▶ Data extract:
--------

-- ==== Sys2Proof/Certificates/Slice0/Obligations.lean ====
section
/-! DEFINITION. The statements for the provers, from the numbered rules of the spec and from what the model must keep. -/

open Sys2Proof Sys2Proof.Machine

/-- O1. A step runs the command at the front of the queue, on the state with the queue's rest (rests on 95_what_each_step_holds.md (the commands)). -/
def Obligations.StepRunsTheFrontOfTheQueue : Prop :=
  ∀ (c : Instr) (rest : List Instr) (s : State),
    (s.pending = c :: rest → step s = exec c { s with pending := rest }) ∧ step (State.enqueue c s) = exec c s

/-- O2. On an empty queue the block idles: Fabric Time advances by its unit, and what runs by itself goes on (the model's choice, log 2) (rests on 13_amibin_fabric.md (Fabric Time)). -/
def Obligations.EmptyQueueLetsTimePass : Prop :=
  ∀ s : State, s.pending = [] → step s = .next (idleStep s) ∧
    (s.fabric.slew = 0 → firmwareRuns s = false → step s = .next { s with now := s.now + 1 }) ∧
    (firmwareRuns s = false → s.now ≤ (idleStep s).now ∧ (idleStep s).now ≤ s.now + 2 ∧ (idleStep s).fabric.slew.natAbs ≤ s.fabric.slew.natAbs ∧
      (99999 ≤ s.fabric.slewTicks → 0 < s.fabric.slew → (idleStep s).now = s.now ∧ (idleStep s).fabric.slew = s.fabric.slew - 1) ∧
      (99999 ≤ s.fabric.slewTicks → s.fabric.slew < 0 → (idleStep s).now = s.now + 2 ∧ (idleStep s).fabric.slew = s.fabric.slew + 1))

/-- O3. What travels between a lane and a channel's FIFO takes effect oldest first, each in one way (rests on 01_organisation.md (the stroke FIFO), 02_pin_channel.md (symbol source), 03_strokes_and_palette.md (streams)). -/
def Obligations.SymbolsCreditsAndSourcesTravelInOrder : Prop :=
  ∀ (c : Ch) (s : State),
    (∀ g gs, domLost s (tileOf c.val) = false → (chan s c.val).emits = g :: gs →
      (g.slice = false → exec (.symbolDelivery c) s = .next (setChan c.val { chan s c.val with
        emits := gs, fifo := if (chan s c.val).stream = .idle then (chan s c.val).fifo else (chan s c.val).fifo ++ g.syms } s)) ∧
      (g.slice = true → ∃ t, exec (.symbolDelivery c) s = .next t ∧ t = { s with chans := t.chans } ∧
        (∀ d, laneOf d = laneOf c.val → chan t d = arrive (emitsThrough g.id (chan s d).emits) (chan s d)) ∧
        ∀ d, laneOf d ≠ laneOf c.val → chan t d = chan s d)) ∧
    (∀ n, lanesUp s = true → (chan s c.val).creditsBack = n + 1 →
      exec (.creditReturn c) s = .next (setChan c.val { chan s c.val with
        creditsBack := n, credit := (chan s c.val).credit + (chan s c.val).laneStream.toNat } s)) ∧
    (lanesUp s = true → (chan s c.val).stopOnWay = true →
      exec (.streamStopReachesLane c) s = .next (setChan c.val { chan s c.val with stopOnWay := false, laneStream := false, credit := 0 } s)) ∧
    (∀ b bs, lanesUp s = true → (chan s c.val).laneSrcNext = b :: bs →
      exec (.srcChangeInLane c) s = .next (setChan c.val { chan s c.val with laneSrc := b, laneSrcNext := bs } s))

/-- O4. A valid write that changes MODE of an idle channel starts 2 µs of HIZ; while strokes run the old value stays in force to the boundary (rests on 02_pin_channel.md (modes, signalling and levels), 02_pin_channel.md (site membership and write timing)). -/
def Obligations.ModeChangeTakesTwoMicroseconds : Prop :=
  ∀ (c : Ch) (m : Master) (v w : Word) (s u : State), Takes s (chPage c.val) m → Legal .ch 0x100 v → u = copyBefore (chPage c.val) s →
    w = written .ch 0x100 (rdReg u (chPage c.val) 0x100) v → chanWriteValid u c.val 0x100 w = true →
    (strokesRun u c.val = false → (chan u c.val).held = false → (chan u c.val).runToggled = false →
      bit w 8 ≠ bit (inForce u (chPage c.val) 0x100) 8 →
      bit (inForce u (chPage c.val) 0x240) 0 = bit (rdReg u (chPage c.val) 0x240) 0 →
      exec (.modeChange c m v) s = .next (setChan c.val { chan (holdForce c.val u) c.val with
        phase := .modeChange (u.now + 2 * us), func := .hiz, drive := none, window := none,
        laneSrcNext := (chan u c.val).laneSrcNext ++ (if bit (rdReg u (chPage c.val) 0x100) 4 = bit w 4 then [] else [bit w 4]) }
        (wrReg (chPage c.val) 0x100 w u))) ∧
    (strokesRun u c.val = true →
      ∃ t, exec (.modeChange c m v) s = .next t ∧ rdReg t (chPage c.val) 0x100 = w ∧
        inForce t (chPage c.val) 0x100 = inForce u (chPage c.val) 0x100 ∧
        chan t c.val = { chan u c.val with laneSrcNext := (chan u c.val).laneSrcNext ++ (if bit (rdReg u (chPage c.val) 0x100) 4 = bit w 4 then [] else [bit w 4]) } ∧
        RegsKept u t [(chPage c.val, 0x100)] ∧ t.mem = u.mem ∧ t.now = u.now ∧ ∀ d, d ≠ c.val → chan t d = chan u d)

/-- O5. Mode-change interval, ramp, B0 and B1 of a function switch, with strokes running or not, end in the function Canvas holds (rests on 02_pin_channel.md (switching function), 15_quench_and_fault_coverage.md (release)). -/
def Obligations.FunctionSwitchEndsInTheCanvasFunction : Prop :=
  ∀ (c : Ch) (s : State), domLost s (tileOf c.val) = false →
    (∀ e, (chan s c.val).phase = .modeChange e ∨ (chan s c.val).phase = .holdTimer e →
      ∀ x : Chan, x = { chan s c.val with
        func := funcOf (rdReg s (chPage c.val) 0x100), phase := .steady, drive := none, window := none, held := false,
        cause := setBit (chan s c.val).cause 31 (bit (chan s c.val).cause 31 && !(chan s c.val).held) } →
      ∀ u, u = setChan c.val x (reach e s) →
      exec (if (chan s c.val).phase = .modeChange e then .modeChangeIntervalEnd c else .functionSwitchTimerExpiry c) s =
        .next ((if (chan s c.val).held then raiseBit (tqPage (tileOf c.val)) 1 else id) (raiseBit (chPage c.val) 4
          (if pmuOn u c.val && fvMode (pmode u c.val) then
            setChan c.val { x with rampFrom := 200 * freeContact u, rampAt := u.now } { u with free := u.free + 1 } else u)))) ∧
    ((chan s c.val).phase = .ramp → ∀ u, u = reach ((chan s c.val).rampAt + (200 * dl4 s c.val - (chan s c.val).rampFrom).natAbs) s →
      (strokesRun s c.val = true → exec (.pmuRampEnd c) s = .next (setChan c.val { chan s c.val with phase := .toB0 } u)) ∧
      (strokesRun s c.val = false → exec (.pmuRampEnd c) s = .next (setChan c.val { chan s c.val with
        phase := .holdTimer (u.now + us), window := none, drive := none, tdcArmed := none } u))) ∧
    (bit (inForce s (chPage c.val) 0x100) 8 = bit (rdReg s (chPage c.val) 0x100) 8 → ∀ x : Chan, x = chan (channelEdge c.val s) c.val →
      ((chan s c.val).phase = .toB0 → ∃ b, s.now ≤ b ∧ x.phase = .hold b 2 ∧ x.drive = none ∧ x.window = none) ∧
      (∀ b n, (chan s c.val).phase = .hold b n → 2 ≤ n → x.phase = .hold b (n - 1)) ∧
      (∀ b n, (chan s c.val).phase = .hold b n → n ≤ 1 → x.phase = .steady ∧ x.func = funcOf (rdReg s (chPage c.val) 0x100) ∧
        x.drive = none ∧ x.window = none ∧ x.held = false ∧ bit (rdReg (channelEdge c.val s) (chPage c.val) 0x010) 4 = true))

--------

▶ What is expected: Transcribe the lines above between the line holding "write timing)). -/" and the line holding "RegsKept u t", inclusive, exactly as they stand and with nothing added.

▶ The completed task:
/-- O4. A valid write that changes MODE of an idle channel starts 2 µs of HIZ; while strokes run the old value stays in force to the boundary (rests on 02_pin_channel.md (modes, signalling and levels), 02_pin_channel.md (site membership and write timing)). -/
def Obligations.ModeChangeTakesTwoMicroseconds : Prop :=
  ∀ (c : Ch) (m : Master) (v w : Word) (s u : State), Takes s (chPage c.val) m → Legal .ch 0x100 v → u = copyBefore (chPage c.val) s →
    w = written .ch 0x100 (rdReg u (chPage c.val) 0x100) v → chanWriteValid u c.val 0x100 w = true →
    (strokesRun u c.val = false → (chan u c.val).held = false → (chan u c.val).runToggled = false →
      bit w 8 ≠ bit (inForce u (chPage c.val) 0x100) 8 →
      bit (inForce u (chPage c.val) 0x240) 0 = bit (rdReg u (chPage c.val) 0x240) 0 →
      exec (.modeChange c m v) s = .next (setChan c.val { chan (holdForce c.val u) c.val with
        phase := .modeChange (u.now + 2 * us), func := .hiz, drive := none, window := none,
        laneSrcNext := (chan u c.val).laneSrcNext ++ (if bit (rdReg u (chPage c.val) 0x100) 4 = bit w 4 then [] else [bit w 4]) }
        (wrReg (chPage c.val) 0x100 w u))) ∧
    (strokesRun u c.val = true →
      ∃ t, exec (.modeChange c m v) s = .next t ∧ rdReg t (chPage c.val) 0x100 = w ∧
        inForce t (chPage c.val) 0x100 = inForce u (chPage c.val) 0x100 ∧
        chan t c.val = { chan u c.val with laneSrcNext := (chan u c.val).laneSrcNext ++ (if bit (rdReg u (chPage c.val) 0x100) 4 = bit w 4 then [] else [bit w 4]) } ∧
        RegsKept u t [(chPage c.val, 0x100)] ∧ t.mem = u.mem ∧ t.now = u.now ∧ ∀ d, d ≠ c.val → chan t d = chan u d)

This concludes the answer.